In order to achieve the above object, the present invention provides an accelerator of a deep convolutional neural network based on an FPGA, including: the fast convolution operation module and the two-dimensional convolution memory interaction module;
the fast convolution operation module is used for combining light-weight fast multiplication with a Winograd algorithm to realize fast convolution operation of the deep convolution neural network;
and the two-dimensional convolution memory interaction module is used for transmitting data between the outside of the chip and the inside of the chip by adopting a trapezoidal multiplexing memory interaction optimization strategy according to the intermediate calculation result and the weight in the process of the rapid convolution operation, so that the data interaction between the inside and the outside of the chip is minimized.

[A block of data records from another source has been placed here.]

-- ==== Sys2Proof/Machine/PointCodec.lean ====
section
/-! DEFINITION. The SM2 curve and the point codec (spec/41_sm2_point.md): curve equation, decompression, PT_DECODE and
PT_ENCODE. Coordinates are natural numbers, as R122 says they are compared with p before any reduction. -/

namespace Sys2Proof.Machine

/-- The right-hand side of the curve equation (R121). -/
def rhs (x : Nat) : Nat := (x ^ 3 + Curve.a * x + Curve.b) % Curve.p

/-- ONCURVE(x, y) (R123): both are field elements and y² ≡ rhs(x). -/
def onCurve (x y : Nat) : Bool :=
  x < Curve.p && y < Curve.p && ((y : Int) ^ 2 - (rhs x : Int)) % (Curve.p : Int) == 0

/-- Square and multiply: `acc · base^e mod m` for an exponent below 2^fuel. -/
def powModLoop (m : Nat) : Nat → Nat → Nat → Nat → Nat
  | 0, _, _, acc => acc
  | fuel + 1, base, e, acc =>
    powModLoop m fuel (base * base % m) (e / 2) (if e % 2 = 1 then acc * base % m else acc)

/-- base^e mod m for an exponent below 2^256. -/
def powMod (base e m : Nat) : Nat := powModLoop m 256 (base % m) e (1 % m)

/-- The candidate square root r^((p+1)/4) mod p (R125's informative method; PRESUMED, log 14): a root of r in GF(p)
exactly when r has one. -/
def rootCandidate (r : Nat) : Nat := powMod r ((Curve.p + 1) / 4) Curve.p

/-- The square roots of r in [0, p): y0 and p − y0 where y0 is one, none otherwise (R125). -/
def squareRoots (r : Nat) : List Nat :=
  let y0 := rootCandidate r
  if y0 * y0 % Curve.p = r then [y0, (Curve.p - y0) % Curve.p] else []

/-- The root of parity t among the square roots of a field element (R125): NOT_ON_CURVE if there is no root,
INVALID_ENCODING if there is none of that parity. -/
def selectRoot (roots : List Nat) (t : Nat) : Except ErrorKind Nat :=
  match roots with
  | [] => .error .notOnCurve
  | y0 :: rest =>
    match (y0 :: rest).find? (fun y => y % 2 = t) with
    | none => .error .invalidEncoding
    | some y => .ok y

/-- DECOMPRESS(x, t) (R125): the root of rhs(x) whose parity is t. -/
def decompress (x t : Nat) : Except ErrorKind Nat := selectRoot (squareRoots (rhs x)) t

/-- The point of PT_DECODE's encoding in PKB[0..L), with the checks in the order of R126. -/
def decodePoint (l : Nat) (pkb : List Byte) : Except ErrorKind (Nat × Nat) :=
  let pf := (pkb.getD 0 0).toNat
  let x := bytesToNat ((pkb.drop 1).take 32)
  let y := bytesToNat ((pkb.drop 33).take 32)
  if l = 0 then .error .invalidEncoding
  else if pf = 0x00 then .error .invalidEncoding
  else if pf ∉ [0x02, 0x03, 0x04, 0x06, 0x07] then .error .invalidEncoding
  else if pf ∈ [0x02, 0x03] ∧ l ≠ 33 then .error .invalidEncoding
  else if pf ∈ [0x04, 0x06, 0x07] ∧ l ≠ 65 then .error .invalidEncoding
  else if pf ∈ [0x02, 0x03] then
    if x ≥ Curve.p then .error .notOnCurve
    else (decompress x (pf % 2)).map fun y => (x, y)
  else if pf ∈ [0x06, 0x07] ∧ y % 2 ≠ pf % 2 then .error .invalidEncoding
  else if x ≥ Curve.p ∨ y ≥ Curve.p then .error .notOnCurve
  else if onCurve x y then .ok (x, y)
  else .error .notOnCurve

/-- The byte string E of PT_ENCODE (R127): prefix, bytes32(x), and for two of the modes bytes32(y). -/
def encodePoint (mode : EncMode) (x y : Nat) : List Byte :=
  match mode with
  | .nocompress => [0x04] ++ natToBytes 32 x ++ natToBytes 32 y
  | .compress => [BitVec.ofNat 8 (0x02 + y % 2)] ++ natToBytes 32 x
  | .mix => [BitVec.ofNat 8 (0x06 + y % 2)] ++ natToBytes 32 x ++ natToBytes 32 y

/-- What PT_DECODE performs (R126). -/
def performPtDecode (s : State) : Except ErrorKind State :=
  (decodePoint s.pklen.toNat s.pkb).map fun q => { s with px := coordWords q.1, py := coordWords q.2 }

/-- What PT_ENCODE performs (R127): PKB beyond the encoding is set to zero. -/
def performPtEncode (mode : EncMode) (s : State) : Except ErrorKind State :=
  let e := encodePoint mode (coordValue s.px) (coordValue s.py)
  .ok { s with pk := packWords 17 e, pklen := BitVec.ofNat 7 e.length }

/-- The completion of PT_DECODE (R126, R150). -/
def execPtDecode (s : State) : Host.Outcome State Fault Refusal := .next (finish s (performPtDecode s))

/-- The completion of PT_ENCODE (R127, R150). -/
def execPtEncode (mode : EncMode) (s : State) : Host.Outcome State Fault Refusal :=
  .next (finish s (performPtEncode mode s))

end Sys2Proof.Machine
end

As an improvement of the above system, a specific implementation process of the fast convolution operation module includes:
for two-dimensional convolution, assuming that the size of the output is m × m and the size of the convolution kernel is r × r, the two-dimensional convolution can be represented by F (m × m, r × r); the two-dimensional Winograd convolution calculation formula is as follows:
Y=A T [(GgG T )⊙(B T dB)]A
wherein G, B and A respectively represent convolution kernel conversion matrix and input conversion matrixAnd outputting transformation matrices, which G, B and A can be calculated in advance when m and r are determined; d represents the input, g represents the convolution kernel; b is T Denotes the transposition of B, A T Denotes the transposition of A, G T Represents a transpose of G;
winograd is improved by adopting fast multiplication, and the improved calculation formula is as follows:
Y=A T fm[(GgG T ),(B T dB)]A
where fm (X, Y) denotes fast multiplication of two multiplication matrices X and Y, and elements at the same positions of X and Y are multiplied by the fast multiplication.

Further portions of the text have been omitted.